# Understanding Deep Learning  
## Chapter 2 - Supervised Learning
---

##### Supervised Learning Model

A **supervised learning** model defines a mapping from one or more inputs to one or more outputs.

##### Example

- **Input**: `car_year`, `car_mileage` - These variables describe the year and mileage of the car.
- **Output**: `car_value` - This is the predicted value of the car.

`car_mileage` and `car_year` are variables used in an equation to determine the `car_value`.

##### Inference

Inference is the process by which the model computes an output based on the input. The model equation represents a family of potential relationships between inputs and outputs, where the **parameters** define the specific relationship.

##### Parameters

Parameters are a formal representation of latent variables, adjusted during the model's training to optimize accuracy based on the received input data.

##### Parameters Example

Consider a model designed to identify landscapes in pictures. It uses the RGB color spectrum as a parameter; grass is typically green, and the model uses this knowledge as part of its decision-making process.

##### Training

Training a model involves discovering the parameters that best describe the actual relationship between inputs and outputs. The training process involves an algorithm iterating over a set of input/output pairs, adjusting the parameters to minimize the difference between the predicted and actual outputs.


### 2.1 Overview of Supervised Learning

Consider the task of predicting the price of a Toyota Prius based on its year and mileage:
- **Input ($x$)**: A numerical vector describing the year and mileage.
- **Output ($y$)**: A numerical prediction of the vehicle's value. In some cases, like this one, the output may be a single number.
- **Data Structure**: The data is structured, with each vector having a consistent order and number of elements, which is crucial for supervised learning models.

Our supervised learning model takes the form of an equation where $f$ denotes the model, often referred to as a function in mathematics:

$$ y = f(x) $$

This means that $y$ (the predicted price of the Prius) is a function of $x$ (the year and mileage).

**Inference** is the step where the model computes $f$ with an input of $x$ to get $y$.

When we incorporate model parameters, denoted by $\phi$ (Greek letter phi), our model's equation becomes:

$$ y = f(x, \phi) $$

Here, $y$ is the output generated by transforming the input $x$ using the model's internal parameters $\phi$.
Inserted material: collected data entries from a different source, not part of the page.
/-- R35, R155, R156, R173: a context comes to own its clusters; their cores begin to load the image for a record of queue `q`. -/
def State.install (s : State) (q : Nat) (r : List Word) : State :=
  let ns := recClusters r
  let t := s.recTable r
  let x : Context := { clusters := ns, header := nthW t 0, ranges := (List.range 31).map (fun i => (i, (nthW t (2 + 2 * i), nthW t (3 + 2 * i)))),
                       abort := none, loader := some q }
  let s1 : State := { s with contexts := tblSet s.contexts (recCtx r) x,
                             coreCtx := s.coreCtx.filter (fun e => !ns.contains (clusterOf e.1)) }
  let s2 : State := ns.foldl (fun t n => t.modCluster n (fun k =>
    { k with owner := some (recCtx r), cmd := [], lastCmd := none, idWaits := [], quantum := s.usec })) s1
  (ns.flatMap clusterCores).foldl (fun t c =>
    ({ t with floors := tblSet t.floors c (recFloor r 1, recFloor r 2, recFloor r 3) } : State).modCore c (fun k => { k with loading := true })) s2

/-- The bytes of the handler-table image of a core at its HTB, once every page of it is translated for its context. -/
def State.tableBytes (s : State) (c ctx : Nat) (htb : Word) : Option (List Byte) :=
  (List.range 32).foldl (fun a i =>
    match a, s.translate c false ctx (htb + wordOf (64 * i)) with
    | some bs, .page p => if p.r then some (bs ++ s.read p.loc 64) else none
    | _, _ => none) (some [])

/-- R109: the block of that image that holds a double-bit error. -/
def State.tableLost (s : State) (c ctx : Nat) (htb : Word) : Option Loc :=
  (List.range 32).findSome? (fun i =>
    match s.translate c false ctx (htb + wordOf (64 * i)) with
    | .page p => if s.meetsError p.loc 64 false then some p.loc else none
    | _ => none)

/-- A core that loads takes its image and a handler table's bytes; its closed classes that become empty refuse what they hold (R129). -/
def State.loadedWith (s : State) (c : Nat) (ws : List Word) (bs : List Byte) : State :=
  (s.modCore c (fun k => { k.loadImage ws (wordsIn 256 bs) with loading := false })).tableChanged c (s.core c)

/-- The same with the table read through the context's translation; a double-bit error there aborts the context (R109). -/
def State.loadTable (s : State) (c ctx : Nat) (ws : List Word) : State :=
  let va := baseVa (coreCrMask 0x102 (nthW ws 1))
  match s.tableLost c ctx va with
  | some l => (s.loadedWith c ws []).eccAbort l 64 false false ctx c
  | none => s.loadedWith c ws ((s.tableBytes c ctx va).getD [])

/-- R372: a core that loads: at once where its image's V is 0 or its handler table's page is translated; a page that is not is walked for,
and one that the walker does not give leaves every entry empty. The core lies in the context of the record, whatever CTX and V of the
image say (log entry 28). -/
def State.loadCore (s : State) (ctx : Nat) (ws : List Word) (ans : Option WalkAnswer) (c : Nat) : State :=
  if !(s.core c).loading then s
  else if !wbit (nthW ws 0) 63 then (s.modCore c (fun k => { k.unloadImage with loading := false })).tableChanged c (s.core c)
  else
    match s.tableBytes c ctx (baseVa (coreCrMask 0x102 (nthW ws 1))), ans with
    | some _, _ => s.loadTable c ctx ws
    | none, none => s
    | none, some a =>
      match s.walked c false a with
      | .entry t => t.loadTable c ctx ws
      | _ => s.loadedWith c ws []

/-- The cores of a new context load; with the last of them the record completes. -/
def State.loadCores (s : State) (q : Nat) (r : List Word) (ans : Option WalkAnswer) : State :=
  let t := (s.coresOf (recCtx r)).foldl (fun t c => t.loadCore (recCtx r) (s.recImage r) ans c) s
  if t.loadingCtx (recCtx r) then t
  else ({ t with contexts := tblSet t.contexts (recCtx r) { t.context (recCtx r) with loader := none } } : State).answer q 0 r

/-- R398: a create record. Its cores own the context while they load; the record is taken when all have loaded. Where a page of the handler
table is not translated the record goes on in a later step, with the walker's answer. Another queue's record for a context that
still loads finds its number in use. An image or table that holds a double-bit error is malformed (log entry 83). -/
def execCreateContextRecord (rec : TakenRecord) (s : State) : Host.Outcome State Fault Refusal :=
  occurs (decide (rec.queue < 64))
    (let q := rec.queue
     let r := s.head q
     if !s.mayTake q || recKind r != 1 then s
     else if (s.context (recCtx r)).loader = some q then s.loadCores q r (some rec.ans)
     else if !s.recordOk q r || !createFormOk r then s.answer q 1 r
     else if s.created (recCtx r) || (recClusters r).any (fun n => decide (512 ≤ n) || (s.cluster n).owner.isSome) then s.answer q 4 r
     else if s.recLost r then (s.loseRec r).answer q 1 r
     else if !s.createOk r then s.answer q 1 r
     else (s.install q r).loadCores q r none)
**Training the Model**: The model learns or 'trains' to find the best parameters ($\phi$) that produce accurate outputs from the inputs. This is done using a training dataset of $I$ input-output example pairs $\{(x_i, y_i)\}$. $I$ represents the number of examples in the training set. For instance, if $I=10$, then $(x_5, y_5)$ represents the fifth pair in our dataset.

**Loss Function (L)**: This scalar value measures the model's prediction error. It quantifies how well the model predicts the training outputs from their inputs given the parameters $\phi$.

$$ \hat{\phi} = arg\min_{\phi} L(\phi) $$

- The hat symbol ($\hat{}$) over $\phi$ indicates the estimated parameter values that minimize $L(\phi)$.
- The $argmin$ operator identifies the value of $\phi$ that results in the lowest loss.
- $L(\phi)$, the loss function, reflects the cost or error associated with a specific choice of $\phi$.
- Square brackets are used to encapsulate function arguments, distinguishing them from other mathematical operations.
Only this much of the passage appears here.